Start of Block

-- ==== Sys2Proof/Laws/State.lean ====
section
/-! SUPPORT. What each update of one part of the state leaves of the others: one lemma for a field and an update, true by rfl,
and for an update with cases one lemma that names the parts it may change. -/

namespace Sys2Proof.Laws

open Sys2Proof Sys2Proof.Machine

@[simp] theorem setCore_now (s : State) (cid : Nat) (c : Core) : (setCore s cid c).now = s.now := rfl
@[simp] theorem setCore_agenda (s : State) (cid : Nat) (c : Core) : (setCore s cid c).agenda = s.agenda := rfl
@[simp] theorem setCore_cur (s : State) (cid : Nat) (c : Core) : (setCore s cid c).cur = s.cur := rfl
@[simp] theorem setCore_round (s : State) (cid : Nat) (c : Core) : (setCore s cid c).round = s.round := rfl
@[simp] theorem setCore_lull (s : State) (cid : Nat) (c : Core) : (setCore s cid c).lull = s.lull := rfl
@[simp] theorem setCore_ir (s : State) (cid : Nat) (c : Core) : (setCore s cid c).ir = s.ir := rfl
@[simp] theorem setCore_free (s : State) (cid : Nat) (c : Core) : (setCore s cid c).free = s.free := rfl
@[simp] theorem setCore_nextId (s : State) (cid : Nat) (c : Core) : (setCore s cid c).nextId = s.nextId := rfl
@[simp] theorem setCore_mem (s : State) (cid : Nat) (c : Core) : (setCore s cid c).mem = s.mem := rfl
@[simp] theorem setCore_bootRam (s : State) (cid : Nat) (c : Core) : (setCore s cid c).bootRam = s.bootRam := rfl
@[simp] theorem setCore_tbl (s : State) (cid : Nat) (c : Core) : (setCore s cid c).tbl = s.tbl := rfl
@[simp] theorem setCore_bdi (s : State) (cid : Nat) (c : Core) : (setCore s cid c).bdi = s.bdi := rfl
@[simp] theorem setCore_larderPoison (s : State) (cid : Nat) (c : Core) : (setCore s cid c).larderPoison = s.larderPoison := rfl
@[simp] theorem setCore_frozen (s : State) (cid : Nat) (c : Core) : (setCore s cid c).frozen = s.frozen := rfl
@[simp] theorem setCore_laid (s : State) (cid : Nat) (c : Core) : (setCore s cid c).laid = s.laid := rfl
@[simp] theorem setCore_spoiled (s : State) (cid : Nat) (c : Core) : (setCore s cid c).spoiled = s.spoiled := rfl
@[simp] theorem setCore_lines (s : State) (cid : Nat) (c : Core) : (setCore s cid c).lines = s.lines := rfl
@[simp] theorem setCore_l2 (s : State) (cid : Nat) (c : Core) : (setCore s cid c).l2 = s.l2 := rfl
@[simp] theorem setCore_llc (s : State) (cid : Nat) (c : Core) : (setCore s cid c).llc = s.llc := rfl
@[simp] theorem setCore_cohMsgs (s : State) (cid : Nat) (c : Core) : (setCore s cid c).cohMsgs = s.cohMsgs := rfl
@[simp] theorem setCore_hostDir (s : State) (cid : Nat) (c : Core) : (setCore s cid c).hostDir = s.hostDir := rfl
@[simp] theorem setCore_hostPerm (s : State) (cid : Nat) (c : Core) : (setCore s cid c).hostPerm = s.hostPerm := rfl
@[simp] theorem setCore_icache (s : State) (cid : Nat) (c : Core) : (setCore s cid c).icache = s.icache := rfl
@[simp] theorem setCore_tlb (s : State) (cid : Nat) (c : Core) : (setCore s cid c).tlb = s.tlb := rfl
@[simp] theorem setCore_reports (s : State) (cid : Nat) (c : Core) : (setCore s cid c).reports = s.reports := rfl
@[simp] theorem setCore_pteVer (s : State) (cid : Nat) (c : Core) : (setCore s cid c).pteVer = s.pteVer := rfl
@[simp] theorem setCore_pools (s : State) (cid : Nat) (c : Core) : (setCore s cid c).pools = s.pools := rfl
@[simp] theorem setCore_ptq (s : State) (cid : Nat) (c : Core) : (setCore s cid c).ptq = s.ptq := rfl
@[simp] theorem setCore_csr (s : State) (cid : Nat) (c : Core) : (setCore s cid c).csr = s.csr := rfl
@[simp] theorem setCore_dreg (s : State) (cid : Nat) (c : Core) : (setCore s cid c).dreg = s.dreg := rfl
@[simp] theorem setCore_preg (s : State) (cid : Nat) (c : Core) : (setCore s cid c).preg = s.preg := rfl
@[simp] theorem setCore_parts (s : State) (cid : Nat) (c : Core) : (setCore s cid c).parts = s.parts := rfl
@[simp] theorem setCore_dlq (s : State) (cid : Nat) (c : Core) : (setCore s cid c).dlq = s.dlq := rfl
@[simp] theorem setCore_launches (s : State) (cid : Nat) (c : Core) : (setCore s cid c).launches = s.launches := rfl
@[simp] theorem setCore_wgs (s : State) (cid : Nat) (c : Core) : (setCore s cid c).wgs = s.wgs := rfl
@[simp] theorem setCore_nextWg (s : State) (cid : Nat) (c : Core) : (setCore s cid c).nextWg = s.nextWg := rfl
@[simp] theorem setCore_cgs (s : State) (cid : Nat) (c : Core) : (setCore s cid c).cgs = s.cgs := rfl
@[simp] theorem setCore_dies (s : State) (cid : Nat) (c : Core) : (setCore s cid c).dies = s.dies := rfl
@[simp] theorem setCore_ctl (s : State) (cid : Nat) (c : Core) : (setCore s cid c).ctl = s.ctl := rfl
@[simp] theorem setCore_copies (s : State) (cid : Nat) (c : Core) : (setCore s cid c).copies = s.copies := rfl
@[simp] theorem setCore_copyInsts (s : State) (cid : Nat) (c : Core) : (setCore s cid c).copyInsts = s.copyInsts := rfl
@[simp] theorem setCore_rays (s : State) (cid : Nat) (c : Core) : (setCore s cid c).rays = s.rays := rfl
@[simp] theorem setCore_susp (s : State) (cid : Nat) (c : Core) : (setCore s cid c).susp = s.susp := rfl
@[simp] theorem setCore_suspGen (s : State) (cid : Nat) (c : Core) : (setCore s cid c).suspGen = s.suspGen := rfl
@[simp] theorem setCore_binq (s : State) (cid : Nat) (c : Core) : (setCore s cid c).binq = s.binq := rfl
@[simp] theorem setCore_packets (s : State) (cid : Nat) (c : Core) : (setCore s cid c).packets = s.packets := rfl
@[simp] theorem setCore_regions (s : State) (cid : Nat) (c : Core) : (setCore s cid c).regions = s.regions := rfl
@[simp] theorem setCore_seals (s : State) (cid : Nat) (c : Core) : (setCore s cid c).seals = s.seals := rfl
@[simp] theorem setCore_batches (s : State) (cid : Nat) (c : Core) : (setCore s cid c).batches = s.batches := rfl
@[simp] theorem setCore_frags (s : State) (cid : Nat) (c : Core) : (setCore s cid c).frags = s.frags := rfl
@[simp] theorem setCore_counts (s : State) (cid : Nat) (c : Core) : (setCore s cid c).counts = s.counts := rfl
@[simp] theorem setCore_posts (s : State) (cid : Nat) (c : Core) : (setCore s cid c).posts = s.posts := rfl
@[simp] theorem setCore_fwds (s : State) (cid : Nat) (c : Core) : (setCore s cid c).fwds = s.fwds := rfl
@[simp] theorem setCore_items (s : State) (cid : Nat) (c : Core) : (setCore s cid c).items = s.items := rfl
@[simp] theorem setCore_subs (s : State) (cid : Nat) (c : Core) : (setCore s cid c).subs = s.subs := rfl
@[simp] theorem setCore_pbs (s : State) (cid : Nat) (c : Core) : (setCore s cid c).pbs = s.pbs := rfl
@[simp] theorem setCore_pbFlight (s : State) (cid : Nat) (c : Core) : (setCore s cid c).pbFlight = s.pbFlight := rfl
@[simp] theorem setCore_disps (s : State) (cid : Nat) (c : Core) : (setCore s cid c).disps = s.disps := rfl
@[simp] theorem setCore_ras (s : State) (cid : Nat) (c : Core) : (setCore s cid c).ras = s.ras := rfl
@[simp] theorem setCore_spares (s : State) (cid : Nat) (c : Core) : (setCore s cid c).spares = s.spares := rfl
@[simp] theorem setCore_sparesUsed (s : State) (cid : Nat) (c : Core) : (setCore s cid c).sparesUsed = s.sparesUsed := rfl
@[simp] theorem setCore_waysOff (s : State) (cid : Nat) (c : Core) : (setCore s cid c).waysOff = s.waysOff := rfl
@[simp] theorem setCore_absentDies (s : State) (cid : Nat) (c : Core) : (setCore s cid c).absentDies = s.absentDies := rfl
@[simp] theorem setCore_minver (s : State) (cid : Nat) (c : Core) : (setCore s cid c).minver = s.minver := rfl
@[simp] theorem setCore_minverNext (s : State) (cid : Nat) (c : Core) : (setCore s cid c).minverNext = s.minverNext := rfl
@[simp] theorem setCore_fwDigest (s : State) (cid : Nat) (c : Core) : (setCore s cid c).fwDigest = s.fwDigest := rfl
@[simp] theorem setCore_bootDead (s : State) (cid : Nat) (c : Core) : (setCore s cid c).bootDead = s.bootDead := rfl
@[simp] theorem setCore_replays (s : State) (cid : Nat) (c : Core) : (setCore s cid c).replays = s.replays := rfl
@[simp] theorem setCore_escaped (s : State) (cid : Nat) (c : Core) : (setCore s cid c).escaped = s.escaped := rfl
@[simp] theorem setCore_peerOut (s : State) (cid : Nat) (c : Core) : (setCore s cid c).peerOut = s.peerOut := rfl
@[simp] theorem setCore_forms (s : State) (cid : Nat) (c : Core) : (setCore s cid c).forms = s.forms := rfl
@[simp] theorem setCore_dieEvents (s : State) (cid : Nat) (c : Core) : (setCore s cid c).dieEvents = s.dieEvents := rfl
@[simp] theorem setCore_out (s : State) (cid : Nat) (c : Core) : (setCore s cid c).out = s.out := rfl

End of Block

- **What you need to do**
As the answer, set down only the lines from the data above between the one holding "s.preg := rfl" and the one holding "s.nextWg := rfl", inclusive, exactly as they read.

- **Answer to this task**
@[simp] theorem setCore_preg (s : State) (cid : Nat) (c : Core) : (setCore s cid c).preg = s.preg := rfl
@[simp] theorem setCore_parts (s : State) (cid : Nat) (c : Core) : (setCore s cid c).parts = s.parts := rfl
@[simp] theorem setCore_dlq (s : State) (cid : Nat) (c : Core) : (setCore s cid c).dlq = s.dlq := rfl
@[simp] theorem setCore_launches (s : State) (cid : Nat) (c : Core) : (setCore s cid c).launches = s.launches := rfl
@[simp] theorem setCore_wgs (s : State) (cid : Nat) (c : Core) : (setCore s cid c).wgs = s.wgs := rfl
@[simp] theorem setCore_nextWg (s : State) (cid : Nat) (c : Core) : (setCore s cid c).nextWg = s.nextWg := rfl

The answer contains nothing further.